I have confirmed an issue when enabling a JSON schema, which results in the underlying model Pro/Flash producing repeating tokens until the max output tokens are reached.

I’m using the Python SDK (0.8.3) and a simple schema:

class SingleMatchVerificationResult(TypedDict):
    conclusion: bool
    confidence: int 
    reason: str
    confidence_reason: str

that eventually is passed directly to:

response = client.generate_content(
            prompt,
            generation_config=genai.types.GenerationConfig(
                candidate_count=1,
                max_output_tokens=512,
                temperature=0,
                response_mime_type="application/json" if json_mode else "text/plain",
                response_schema=json_schema if json_mode else None
            )
        )

Here is a sample response that shows it repeating itself.

I can share plenty of prompts and provide code that will help reproduce this.

Let me know what is needed.

2 Likes

Thanks for flagging this! Would you be able to share a sample prompt so I can repro it on my end?

1 Like

Hi Vishal, sure thing, I’ve created a gist for this here:

Thank you! I’ll take a look and file it with Eng.

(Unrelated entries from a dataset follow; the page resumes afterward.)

-- ==== Sys2Proof/Laws/MovesRadio.lean ====
section
/-! SUPPORT. What each operation of Machine/Radio.lean may change. -/

namespace Sys2Proof.Machine

set_option Elab.async false

theorem moves_chainCheck : ∀ (s : State) a1, Moves [.free, .fcp, .hampers, .fra, .hlt, .evr, F.QSC_HMP_STS_FILL.part, F.QSC_HMP_SEQ_SEQ.part, F.QSC_HMP_MAX_MAX.part, F.FRA_CAL_STS_RX_STALE.part, F.EVR_STS_BUFFERED.part, F.EVR_DROPPED_COUNT.part, F.HLT_MERGED_COUNT.part] s (State.chainCheck s a1) := by
  intro s a1
  unfold State.chainCheck
  try dsimp only
  repeat' first
    | with_reducible exact Moves.refl _ _
    | (with_reducible apply Moves.step (moves_fault _ _ _); decide +kernel)
    | (with_reducible apply Moves.step (moves_put _ _ _ _); decide +kernel)
    | (with_reducible apply Moves.step (moves_fwEvent _ _ _); decide +kernel)
    | with_reducible refine Moves.ite (fun _ => ?_) (fun _ => ?_)
    | with_reducible refine Moves.foldl ?_ (fun _ _ => ?_)
    | with_reducible refine Moves.getD (fun _ _ => ?_) ?_
    | with_reducible refine Moves.elim ?_ (fun _ _ => ?_)
    | with_reducible refine Moves.foldlFst ?_ (fun _ _ => ?_)
    | dsimp only
    | split
    | dsimp only [rep, okRep]
    | (with_reducible apply Moves.set_fra; decide +kernel)

theorem moves_chainChecks : ∀ (s : State) a1, Moves [.free, .fcp, .hampers, .fra, .hlt, .evr, F.QSC_HMP_STS_FILL.part, F.QSC_HMP_SEQ_SEQ.part, F.QSC_HMP_MAX_MAX.part, F.FRA_CAL_STS_RX_STALE.part, F.EVR_STS_BUFFERED.part, F.EVR_DROPPED_COUNT.part, F.HLT_MERGED_COUNT.part] s (State.chainChecks s a1) := by
  intro s a1
  unfold State.chainChecks
  try dsimp only
  repeat' first
    | with_reducible exact Moves.refl _ _
    | (with_reducible apply Moves.step (moves_chainCheck _ _); decide +kernel)
    | with_reducible refine Moves.ite (fun _ => ?_) (fun _ => ?_)
    | with_reducible refine Moves.foldl ?_ (fun _ _ => ?_)
    | with_reducible refine Moves.getD (fun _ _ => ?_) ?_
    | with_reducible refine Moves.elim ?_ (fun _ _ => ?_)
    | with_reducible refine Moves.foldlFst ?_ (fun _ _ => ?_)
    | dsimp only
    | split
    | dsimp only [rep, okRep]
    | (with_reducible apply Moves.set_fra; decide +kernel)

theorem moves_saveTrims : ∀ (s : State), Moves [.mram] s (State.saveTrims s) := by
  intro s
  unfold State.saveTrims
  try dsimp only
  repeat' first
    | with_reducible exact Moves.refl _ _
    | (with_reducible apply Moves.step (moves_saveWords _ _); decide +kernel)
    | with_reducible refine Moves.ite (fun _ => ?_) (fun _ => ?_)
    | with_reducible refine Moves.foldl ?_ (fun _ _ => ?_)
    | with_reducible refine Moves.getD (fun _ _ => ?_) ?_
    | with_reducible refine Moves.elim ?_ (fun _ _ => ?_)
    | with_reducible refine Moves.foldlFst ?_ (fun _ _ => ?_)
    | dsimp only
    | split
    | dsimp only [rep, okRep]
    | (with_reducible apply Moves.set_mram; decide +kernel; rfl)

theorem moves_newJoinKey : ∀ (s : State), Moves [.mram, .fra, F.FRA_STS_RUN.part, F.FRA_GROUP_GGEN.part, F.FRA_BC_CTR_CTR.part, F.FRA_NB_STS_STATE.part] s (State.newJoinKey s) := by
  intro s
  unfold State.newJoinKey
  try dsimp only
  repeat' first
    | with_reducible exact Moves.refl _ _
    | (with_reducible apply Moves.step (moves_put _ _ _ _); decide +kernel)
    | (with_reducible apply Moves.step (moves_flag _ _ _ _); decide +kernel)
    | with_reducible refine Moves.ite (fun _ => ?_) (fun _ => ?_)
    | with_reducible refine Moves.foldl ?_ (fun _ _ => ?_)
    | with_reducible refine Moves.getD (fun _ _ => ?_) ?_
    | with_reducible refine Moves.elim ?_ (fun _ _ => ?_)
    | with_reducible refine Moves.foldlFst ?_ (fun _ _ => ?_)
    | dsimp only
    | split
    | dsimp only [rep, okRep]
    | (with_reducible apply Moves.set_mram_fra; decide +kernel; decide +kernel; rfl)

theorem moves_fraSettle : ∀ (s : State), Moves [.mram, .fra, F.FRA_STS_RUN.part, F.FRA_GROUP_GGEN.part, F.FRA_BC_CTR_CTR.part, F.FRA_NB_STS_STATE.part] s (State.fraSettle s) := by
  intro s
  unfold State.fraSettle
  try dsimp only
  repeat' first
    | with_reducible exact Moves.refl _ _
    | (with_reducible apply Moves.step (moves_flag _ _ _ _); decide +kernel)
    | (with_reducible apply Moves.step (moves_newJoinKey _); decide +kernel)
    | with_reducible refine Moves.ite (fun _ => ?_) (fun _ => ?_)
    | with_reducible refine Moves.foldl ?_ (fun _ _ => ?_)
    | with_reducible refine Moves.getD (fun _ _ => ?_) ?_
    | with_reducible refine Moves.elim ?_ (fun _ _ => ?_)
    | with_reducible refine Moves.foldlFst ?_ (fun _ _ => ?_)
    | dsimp only
    | split
    | (with_reducible apply Moves.set_mram; decide +kernel; rfl)

theorem moves_fraAsks : ∀ (s : State), Moves [.fcp, .mram, .hampers, .fra, .evr, F.QSC_HMP_STS_FILL.part, F.QSC_HMP_SEQ_SEQ.part, F.QSC_HMP_MAX_MAX.part, F.FRA_STS_RUN.part, F.FRA_GROUP_GGEN.part, F.FRA_BC_CTR_CTR.part, F.FRA_NB_STS_STATE.part, F.KSV_DENIED_COUNT.part, F.EVR_STS_BUFFERED.part, F.EVR_DROPPED_COUNT.part] s (State.fraAsks s) := by
  intro s
  unfold State.fraAsks
  try dsimp only
  repeat' first
    | with_reducible exact Moves.refl _ _
    | (with_reducible apply Moves.step (moves_engineDenied _); decide +kernel)
    | (with_reducible apply Moves.step (moves_fraSettle _); decide +kernel)
    | with_reducible refine Moves.ite (fun _ => ?_) (fun _ => ?_)
    | with_reducible refine Moves.foldl ?_ (fun _ _ => ?_)
    | with_reducible refine Moves.getD (fun _ _ => ?_) ?_
    | with_reducible refine Moves.elim ?_ (fun _ _ => ?_)
    | with_reducible refine Moves.foldlFst ?_ (fun _ _ => ?_)
    | dsimp only
    | split
    | dsimp only [rep, okRep]

theorem moves_useJoinCtr : ∀ (s : State), Moves [.free, .fcp, .mram, .hampers, .evr, F.QSC_HMP_STS_FILL.part, F.QSC_HMP_SEQ_SEQ.part, F.QSC_HMP_MAX_MAX.part, F.FRA_STS_RUN.part, F.EVR_STS_BUFFERED.part, F.EVR_DROPPED_COUNT.part] s (State.useJoinCtr s) := by
  intro s
  unfold State.useJoinCtr
  try dsimp only
  repeat' first
    | with_reducible exact Moves.refl _ _
    | (with_reducible apply Moves.step (moves_flag _ _ _ _); decide +kernel)
    | (with_reducible apply Moves.step (moves_fwEvent _ _ _); decide +kernel)
    | with_reducible refine Moves.ite (fun _ => ?_) (fun _ => ?_)
    | with_reducible refine Moves.foldl ?_ (fun _ _ => ?_)
    | with_reducible refine Moves.getD (fun _ _ => ?_) ?_
    | with_reducible refine Moves.elim ?_ (fun _ _ => ?_)
    | with_reducible refine Moves.foldlFst ?_ (fun _ _ => ?_)
    | dsimp only
    | split
    | (with_reducible apply Moves.set_mram; decide +kernel; rfl)

theorem moves_useBcCtr : ∀ (s : State), Moves [.fra, F.FRA_GROUP_GGEN.part, F.FRA_BC_CTR_CTR.part] s (State.useBcCtr s) := by
  intro s
  unfold State.useBcCtr
  try dsimp only
  repeat' first
    | with_reducible exact Moves.refl _ _
    | (with_reducible apply Moves.step (moves_put _ _ _ _); decide +kernel)
    | (with_reducible apply Moves.step (moves_flag _ _ _ _); decide +kernel)
    | with_reducible refine Moves.ite (fun _ => ?_) (fun _ => ?_)
    | with_reducible refine Moves.foldl ?_ (fun _ _ => ?_)
    | with_reducible refine Moves.getD (fun _ _ => ?_) ?_
    | with_reducible refine Moves.elim ?_ (fun _ _ => ?_)
    | with_reducible refine Moves.foldlFst ?_ (fun _ _ => ?_)
    | dsimp only
    | split
    | (with_reducible apply Moves.set_fra; decide +kernel)

theorem moves_setNbr : ∀ (s : State) a1 a2, Moves [.fra, F.FRA_NB_STS_STATE.part] s (State.setNbr s a1 a2) := by
  intro s a1 a2
  unfold State.setNbr
  try dsimp only
  repeat' first
    | with_reducible exact Moves.refl _ _
    | (with_reducible apply Moves.step (moves_put _ _ _ _); decide +kernel)
    | (with_reducible apply Moves.set_fra; decide +kernel)

theorem moves_svcPut : ∀ (s : State) a1, Moves [.fcp, .hampers, .fra, F.QSC_HMP_STS_FILL.part, F.QSC_HMP_SEQ_SEQ.part, F.QSC_HMP_MAX_MAX.part] s (State.svcPut s a1) := by
  intro s a1
  unfold State.svcPut
  try dsimp only
  repeat' first
    | with_reducible exact Moves.refl _ _
    | (with_reducible apply Moves.step (moves_enqWait _ _ _ _ _ _); decide +kernel)
    | with_reducible refine Moves.ite (fun _ => ?_) (fun _ => ?_)
    | with_reducible refine Moves.foldl ?_ (fun _ _ => ?_)
    | with_reducible refine Moves.getD (fun _ _ => ?_) ?_
    | with_reducible refine Moves.elim ?_ (fun _ _ => ?_)
    | with_reducible refine Moves.foldlFst ?_ (fun _ _ => ?_)
    | dsimp only
    | split
    | dsimp only [rep, okRep]
    | (with_reducible apply Moves.set_fra; decide +kernel)

theorem moves_rekey : ∀ (s : State) a1, Moves [.fcp, .hampers, .fra, F.QSC_HMP_STS_FILL.part, F.QSC_HMP_SEQ_SEQ.part, F.QSC_HMP_MAX_MAX.part, F.FRA_NB_STS_STATE.part] s (State.rekey s a1) := by
  intro s a1
  unfold State.rekey
  try dsimp only
  repeat' first
    | with_reducible exact Moves.refl _ _
    | (with_reducible apply Moves.step (moves_setNbr _ _ _); decide +kernel)
    | (with_reducible apply Moves.step (moves_svcPut _ _); decide +kernel)
    | split
    | (with_reducible apply Moves.set_fra; decide +kernel)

Surprisingly, I get a proper response when I set json_mode to False, so this is definitely a JSON mode issue. Filed this with Eng!

1 Like

Thanks, Vishal, I just tested it again today and noticed that the issue is still there.
Is there any update from Eng?

It’s still happening to me, too. It’s so persistent I had to switch models on my side.

Yeah, it’s a real issue.
Without schema validation, models like Flash and Flash 8b regularly respond with broken JSON, even with enabled JSON mode.
With schema validation, it completely breaks for all models.

We can’t run production workloads like this.

1 Like

Update: I’ve just switched to the new google-genai python SDK and everything worked immediately.

This is sufficient for me and I can consider this issue closed.
The fix is to use the new SDK.